In the MESA study, Anderson, et al. investigated the relationship between total calcium intake (from dietary sources and supplements) and CAC in 5448 participants, 52% of whom were women. CAC was measured at baseline and again about 10 years later in 2742 participants. Those who were in the highest quintile for total calcium intake (2157.4 mg/day) had a decreased risk of incident CAC over the 10-year follow-up (RR, 0.73; 95% CI, 0.57–0.93) in the fully adjusted model, particularly if achieved without supplement use.
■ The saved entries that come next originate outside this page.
/-- R351, R353: a CRC failure on a port that is up is counted, saturating, and replayed; where one flit has failed its
first transmission and 16 replays, the port is declared down, and so it is at a loss of lane lock. A write to a down
port starts its training, and a trained port that is not down carries traffic on its lanes. The 64th retransmission of
one frame declares its Token Transport route down. The flit of a failure, or the frame, may be another than the last
one's, which starts its count again: that is a free choice. The model's choices in it: log 71 to 73. -/
def Sys2Proof.Claims.LinkPorts : Prop :=
  (∀ (p : Port) (n : Fin 3) (s : State), smWf LinkPort.reset s.ports = true →
    let x := s.port p.val
    let gives := fun (i : Instr) (q : LinkPort → Prop) => ∃ t, exec i s = .next t ∧ q (t.port p.val) ∧ t.sp = s.sp ∧
      t.hbm = s.hbm ∧ t.ctxs = s.ctxs ∧ ∀ o, o ≠ p.val → t.port o = s.port o
    (x.up = false → exec (.flitCrcFailure p) s = .next s) ∧
    (x.up = true → gives (.flitCrcFailure p) fun y => y.replays = x.replays + 1 ∧
      y.crc.toNat = min (2 ^ 16 - 1) (x.crc.toNat + 1) ∧ ∃ m, (m = 1 ∨ m = x.fails + 1) ∧
      (m < 17 → y.fails = m ∧ y.up = true ∧ y.down = x.down) ∧ (17 ≤ m → y.down = true ∧ y.up = false)) ∧
    gives (.laneLockLoss p) (fun y => y.down = true ∧ y.up = false ∧ y.crc = x.crc ∧
      y.downs = if x.down then x.downs else x.downs + 1) ∧
    (s.boot.minimal = false → s.boot.tripped = false → s.credit 8 = true → x.down = true →
      gives (.portRetrain p) fun y => y.down = false ∧ y.up = false ∧ y.crc = x.crc ∧ y.replays = x.replays) ∧
    (x.down = false → n ≠ 0 → gives (.portTrained p n) fun y => y.up = true ∧ y.lanes = n.val ∧ y.down = false) ∧
    (x.down = true → exec (.portTrained p n) s = .next s)) ∧
  (∀ (p : Fin 8) (s : State), smWf EthPort.reset s.eths = true →
    let x := smGet EthPort.reset s.eths p.val
    (x.down = true → exec (.cttRetransmission p) s = .next s) ∧
    (x.down = false → ∃ t, exec (.cttRetransmission p) s = .next t ∧ t.ctxs = s.ctxs ∧
      ∃ m, (m = 1 ∨ m = x.retrans + 1) ∧ (smGet EthPort.reset t.eths p.val).retrans = m ∧
      ((smGet EthPort.reset t.eths p.val).down = true ↔ 64 ≤ m)))

/-- R133, R353, R354: a store outside an enabled edge adder's range is a peer's store; an element inside it becomes
its binary32 sum with the local partial sum, with the sticky flags of the sum, and is written locally, or posted
through the output window at its offset. The model's choices in it: log 69. -/
def Sys2Proof.Claims.EdgeAddersSum : Prop :=
  ∀ (p : Port) (ia : BitVec 48) (b : List Byte) (s : State), s.memOn = true →
    let a := smGet 0 s.eaa p.val
    let w := smGet 0 s.eab p.val
    let base := bits a.toNat 47 6 * 64
    let size := bits w.toNat 63 48 * 64
    let off := ia.toNat - base
    let inside := a.getLsbD 63 = true ∧ base ≤ ia.toNat ∧ ia.toNat < base + size
    (¬ inside → exec (.edgeAdderStore p ia b) s = exec (.peerAccess ia (some b) 0) s) ∧
    (∀ l u, inside → b.length = 4 → ia.toNat % 4 = 0 → homeRead (bits w.toNat 47 6 * 64 + off) 4 s = .data l u →
      let sum := fAdd .f32 .rne false 0 (ofBytes b) (ofBytes l)
      let t : State := { u with eaa := smSet 0 u.eaa p.val (a ||| stBits sum.fl) }
      (a.getLsbD 62 = true → exec (.edgeAdderStore p ia b) s = exec (.peerAccess ia (some (toBytes sum.val 4)) 0) t) ∧
      (a.getLsbD 62 = false → ∀ r v, windowCheck (p.val / 16) ((0x40 + bits a.toNat 61 56) * 2 ^ 40 + off) t = .ok r v →
        ∃ q, exec (.edgeAdderStore p ia b) s = .next { v with posted := v.posted ++ [q] } ∧ q.ctx = 64 ∧
          q.ia = (0x40 + bits a.toNat 61 56) * 2 ^ 40 + off ∧ q.bytes = toBytes sum.val 4 ∧ q.done = false))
Conversely, in patients who obtained their daily calcium mostly from supplemental sources, increased intake was associated with an increased risk of incident CAC in the fully adjusted model and also in the model adjusted for total calcium intake (RR, 1.22; 95% CI, 1.07–1.39).

What this changes or adds

As long as the total oral calcium intake is within the normal recommended allowance limits and is predominantly obtained from dietary sources, it does not seem to increase the risk of CVD. A diet high in calcium is potentially a surrogate for healthy eating habits in general, which may also reduce CVD risk. Although increased use of calcium supplements may be associated with an increase in CAC, it is unclear whether this is clinically significant.

What we know

While multiple medical societies have widely accepted recommendations for initial DXA screening, ^{16 –18} there are uncertainties regarding the role of DXA scans to monitor response to treatment.

Study results

Using a registry of patients from Manitoba, Canada, 6629 women ≥40 years who were initiating any osteoporosis treatment were identified (84.9% were prescribed BPs). Their BMDs from DXA scans were obtained before and after starting treatment (mean interval, 4.5 years). The change in BMD was calculated and categorized as stable, detectable decrease, or detectable increase. The incidence of fractures was obtained from a health service database.
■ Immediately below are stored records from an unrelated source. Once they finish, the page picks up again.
-- ==== Sys2Proof/Laws/Ops.lean ====
section
/-! SUPPORT. What the shared operations of the sequencer can do: the issue of an instruction, its retirement, taking a trap, and
the end or drain of a graph; what they leave of the stores, and that they keep the store of contexts canonical. -/

namespace Sys2Proof.Machine

open Sys2Proof

/-! ### Stores that an operation leaves alone -/

/-- The byte stores of two states are the same. -/
def SameStores (s t : State) : Prop := t.sp = s.sp ∧ t.hbm = s.hbm ∧ t.hostMem = s.hostMem ∧ t.peerMem = s.peerMem

theorem SameStores.rfl {s : State} : SameStores s s := ⟨Eq.refl _, Eq.refl _, Eq.refl _, Eq.refl _⟩

theorem SameStores.trans {s t u : State} (h : SameStores s t) (g : SameStores t u) : SameStores s u :=
  ⟨g.1.trans h.1, g.2.1.trans h.2.1, g.2.2.1.trans h.2.2.1, g.2.2.2.trans h.2.2.2⟩

theorem SameStores.memWf {s t : State} (h : SameStores s t) (g : s.memWf = true) : t.memWf = true := by
  unfold State.memWf at *
  rw [h.1, h.2.1, h.2.2.1, h.2.2.2]
  exact g

theorem sameStores_modCtx (s : State) (c : Nat) (f : Ctx → Ctx) : SameStores s (s.modCtx c f) := SameStores.rfl
theorem sameStores_modSeq (s : State) (c : Nat) (f : Seq → Seq) : SameStores s (s.modSeq c f) := SameStores.rfl
theorem sameStores_modFab (s : State) (c : Nat) (f : Fabric → Fabric) : SameStores s (s.modFab c f) := SameStores.rfl
theorem sameStores_setCtx (s : State) (c : Nat) (x : Ctx) : SameStores s (s.setCtx c x) := SameStores.rfl

/-- Leave given back touches the governors alone. -/
theorem returnLeave_frame (l : List Nat) (s : State) :
    SameStores s (returnLeave l s) ∧ (returnLeave l s).ctxs = s.ctxs := by
  unfold returnLeave
  induction l generalizing s with
  | nil => exact ⟨SameStores.rfl, rfl⟩
  | cons k t ih => exact ih _

/-- An apply that is given up touches the governors and its context alone. -/
theorem dropApply_stores (c : Nat) (s : State) : SameStores s (dropApply c s) := by
  unfold dropApply
  split
  · exact SameStores.rfl
  · rename_i a _
    refine SameStores.trans ?_ (sameStores_modCtx _ _ _)
    generalize hr : returnLeave a.leave s = r
    have h : SameStores s r := hr ▸ (returnLeave_frame a.leave s).1
    clear hr
    generalize a.waits = w
    induction w generalizing r with
    | nil => exact h
    | cons k t ih => exact ih _ h

theorem dropApply_ctxWf {s : State} (h : s.ctxWf = true) (c : Nat) : (dropApply c s).ctxWf = true := by
  unfold dropApply
  split
  · exact h
  · rename_i a _
    refine State.ctxWf_modCtx ?_ _ _
    generalize hr : returnLeave a.leave s = r
    have h : r.ctxWf = true := by
      unfold State.ctxWf
      rw [← hr, (returnLeave_frame a.leave s).2]
      exact h
    clear hr
    generalize a.waits = w
    induction w generalizing r with
    | nil => exact h
    | cons k t ih => exact ih _ h

/-- The end of a graph leaves the byte stores alone. -/
theorem endGraph_stores (c kind code reason : Nat) (v r e : Word) (s : State) :
    SameStores s (endGraph c kind code reason v r e s) := dropApply_stores c s

theorem endGraph_ctxWf {s : State} (h : s.ctxWf = true) (c kind code reason : Nat) (v r e : Word) :
    (endGraph c kind code reason v r e s).ctxWf = true := by
  have hd : smWf Ctx.reset (dropApply c s).ctxs = true := dropApply_ctxWf h c
  unfold endGraph State.ctxWf
  dsimp only [State.modCtx, State.setCtx]
  exact smWf_smSet hd c _

theorem beginDrain_stores (c : Nat) (w : DrainCause) (code reason : Nat) (r : Word) (s : State) :
    SameStores s (beginDrain c w code reason r s) := SameStores.rfl

theorem outcome_stores (c code reason : Nat) (r : Word) (s : State) : SameStores s (outcome c code reason r s) := by
  unfold outcome
  split
  · exact beginDrain_stores c _ code reason r s
  · exact endGraph_stores c 2 code reason 0 r 0 s

theorem outcome_ctxWf {s : State} (h : s.ctxWf = true) (c code reason : Nat) (r : Word) :
    (outcome c code reason r s).ctxWf = true := by
  unfold outcome
  split
  · exact State.ctxWf_modCtx h c _
  · exact endGraph_ctxWf h c 2 code reason 0 r 0

/-- Taking a trap leaves the byte stores alone. -/
theorem seqTrap_stores (c code reason : Nat) (epc tval : Word) (s : State) :
    SameStores s (seqTrap c code reason epc tval s) := by
  unfold seqTrap
  split
  · exact (sameStores_modSeq s c _).trans (outcome_stores _ _ _ _ _)
  · exact (sameStores_modSeq s c _).trans (outcome_stores _ _ _ _ _)

theorem seqTrap_ctxWf {s : State} (h : s.ctxWf = true) (c code reason : Nat) (epc tval : Word) :
    (seqTrap c code reason epc tval s).ctxWf = true := by
  unfold seqTrap
  split
  · exact outcome_ctxWf (State.ctxWf_modSeq h c _) _ _ _ _
  · exact outcome_ctxWf (State.ctxWf_modSeq h c _) _ _ _ _

/-- A node's trap leaves the byte stores alone. -/
theorem nodeTrap_stores (c code reason : Nat) (r : Word) (s : State) : SameStores s (nodeTrap c code reason r s) := by
  unfold nodeTrap
  split
  · exact (sameStores_modSeq s c _).trans (outcome_stores _ _ _ _ _)
  · exact (sameStores_modSeq s c _).trans (outcome_stores _ _ _ _ _)

theorem nodeTrap_ctxWf {s : State} (h : s.ctxWf = true) (c code reason : Nat) (r : Word) :
    (nodeTrap c code reason r s).ctxWf = true := by
  unfold nodeTrap
  split
  · exact outcome_ctxWf (State.ctxWf_modSeq h c _) _ _ _ _
  · exact outcome_ctxWf (State.ctxWf_modSeq h c _) _ _ _ _

/-- Retirement leaves the byte stores alone. -/
theorem retire_stores (c : Nat) (s : State) : SameStores s (retire c s) := by
  unfold retire
  simp only
  split
  · exact SameStores.rfl
  · exact SameStores.rfl
  · exact (sameStores_modSeq s c _).trans (seqTrap_stores _ _ _ _ _ _)

theorem retire_ctxWf {s : State} (h : s.ctxWf = true) (c : Nat) : (retire c s).ctxWf = true := by
  unfold retire
  simp only
  split
  · exact State.ctxWf_modCtx (State.ctxWf_modSeq h c _) c _
  · exact State.ctxWf_modCtx (State.ctxWf_modSeq h c _) c _
  · exact seqTrap_ctxWf (State.ctxWf_modSeq h c _) _ _ _ _ _

/-! ### Issue -/

/-- Everything that an instruction which issues can do: SEQ.EMPTY, a wait, a held fault, a breakpoint, or its effect. -/
theorem seqIssue_cases {srcs : List Src} {dst : SReg} {s t : State} {k : Nat → State → Out}
    (h : seqIssue srcs dst s k = .next t) : ∃ c, s.cur = .seq c ∧
      ((∃ r, (s.seq c).issue srcs dst = .empty r ∧
          t = seqTrap c trapSeqEmpty 0 (s.seq c).addr (BitVec.ofNat 64 r.val) s) ∨
        ((s.seq c).issue srcs dst = .wait ∧ t = s) ∨
        (∃ f, (s.seq c).issue srcs dst = .fault f ∧ t = raiseHeld c f s) ∨
        ((s.seq c).issue srcs dst = .go ∧ ((∃ s' b, beginPass c s = (s', some b) ∧ t = sbpFreeze c b s') ∨
          (∃ s', beginPass c s = (s', none) ∧ k c s' = .next t)))) := by
  unfold seqIssue asSeq at h
  cases hc : s.cur with
  | none => rw [hc] at h; cases h
  | firing c f => rw [hc] at h; cases h
  | seq c =>
    refine ⟨c, rfl, ?_⟩
    rw [hc] at h
    simp only at h
    cases hi : (s.seq c).issue srcs dst with
    | empty r => rw [hi] at h; cases h; exact .inl ⟨r, rfl, rfl⟩
    | wait => rw [hi] at h; cases h; exact .inr (.inl ⟨rfl, rfl⟩)
    | fault f => rw [hi] at h; cases h; exact .inr (.inr (.inl ⟨f, rfl, rfl⟩))
    | go =>
      rw [hi] at h
      simp only at h
      rcases hb : beginPass c s with ⟨s', _ | b⟩
      · rw [hb] at h
        exact .inr (.inr (.inr ⟨rfl, .inr ⟨s', rfl, h⟩⟩))
      · rw [hb] at h
        cases h
        exact .inr (.inr (.inr ⟨rfl, .inl ⟨s', b, rfl, rfl⟩⟩))

/-- An instruction that issues, with no breakpoint on its pass, has its effect. -/
theorem seqIssue_go {srcs : List Src} {dst : SReg} {s s' : State} {c : Nat} (k : Nat → State → Out)
    (hc : s.cur = .seq c) (hi : (s.seq c).issue srcs dst = .go) (hb : beginPass c s = (s', none)) :
    seqIssue srcs dst s k = k c s' := by
  simp [seqIssue, asSeq, hc, hi, hb]

/-- The count of a breakpoint pass leaves the byte stores alone. -/
theorem beginPass_stores (c : Nat) (s : State) : SameStores s (beginPass c s).1 := by
  unfold beginPass
  simp only
  split <;> exact SameStores.rfl

theorem beginPass_ctxWf {s : State} (h : s.ctxWf = true) (c : Nat) : (beginPass c s).1.ctxWf = true := by
  unfold beginPass
  simp only
  split
  · exact h
  · exact State.ctxWf_setCtx h c _

/-- An instruction whose whole effect is one register write leaves the byte stores alone, whatever its issue finds. -/
theorem seqAlu_stores {srcs : List Src} {dst : SReg} {s t : State} {f : Seq → Word} (h : seqAlu srcs dst s f = .next t) :
    SameStores s t := by
  obtain ⟨c, -, ⟨r, -, rfl⟩ | ⟨-, rfl⟩ | ⟨g, -, rfl⟩ | ⟨-, ⟨s', b, hb, rfl⟩ | ⟨s', hb, hk⟩⟩⟩ := seqIssue_cases h
  · exact seqTrap_stores _ _ _ _ _ _
  · exact SameStores.rfl
  · exact (sameStores_modSeq s c _).trans (seqTrap_stores _ _ _ _ _ _)
  · have hs : s' = (beginPass c s).1 := by rw [hb]
    exact ((hs ▸ beginPass_stores c s : SameStores s s').trans (seqTrap_stores _ _ _ _ _ _)).trans (sameStores_modSeq _ c _)
  · have hs : s' = (beginPass c s).1 := by rw [hb]
    cases hk
    exact (hs ▸ beginPass_stores c s : SameStores s s').trans ((sameStores_modSeq s' c _).trans (retire_stores c _))

/-! ### Loop boundaries -/

/-- No level ends at the instruction: boundary processing changes nothing. -/
theorem boundary_none {a : Nat} {l : List Nat} {q : Seq}
    (h : ∀ v ∈ l, q.act.getLsbD v = true → smGet 0 q.le v ≠ a) : boundary a l q = (q, .none) := by
  induction l with
  | nil => rfl
  | cons v t ih =>
    have hv := h v (by simp)
    have : (q.act.getLsbD v && decide (smGet 0 q.le v = a)) = false := by
      cases ha : q.act.getLsbD v <;> simp [hv, ha]
    simp [boundary, this, ih fun w hw => h w (by simp [hw])]

end Sys2Proof.Machine
end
During an average of 9.2 years, 13.7% of the women in the study developed incident fractures. Compared to those with stable BMD, women with a detectable decrease in total hip BMD had an overall increased incidence of fracture (2.9% and 5.5% higher risk in the 5- and 10-year cumulative incidence, respectively). In contrast, women with a detectable increase in total hip BMD had a decreased risk for any fracture (1.3% and 2.6% lower risk after 5 and 10 years, respectively) compared to those with a stable BMD.

What this changes or adds

This study shows that treatment-related increases in total hip BMD, compared to attaining BMD stability, are associated with reduced fracture risk. In addition, decreases in BMD are highly correlated with a greater fracture risk. The follow-up DXA scan has value in not only better understanding the patient's fracture risk but may also help identify those who are not adherent to their osteoporosis therapy.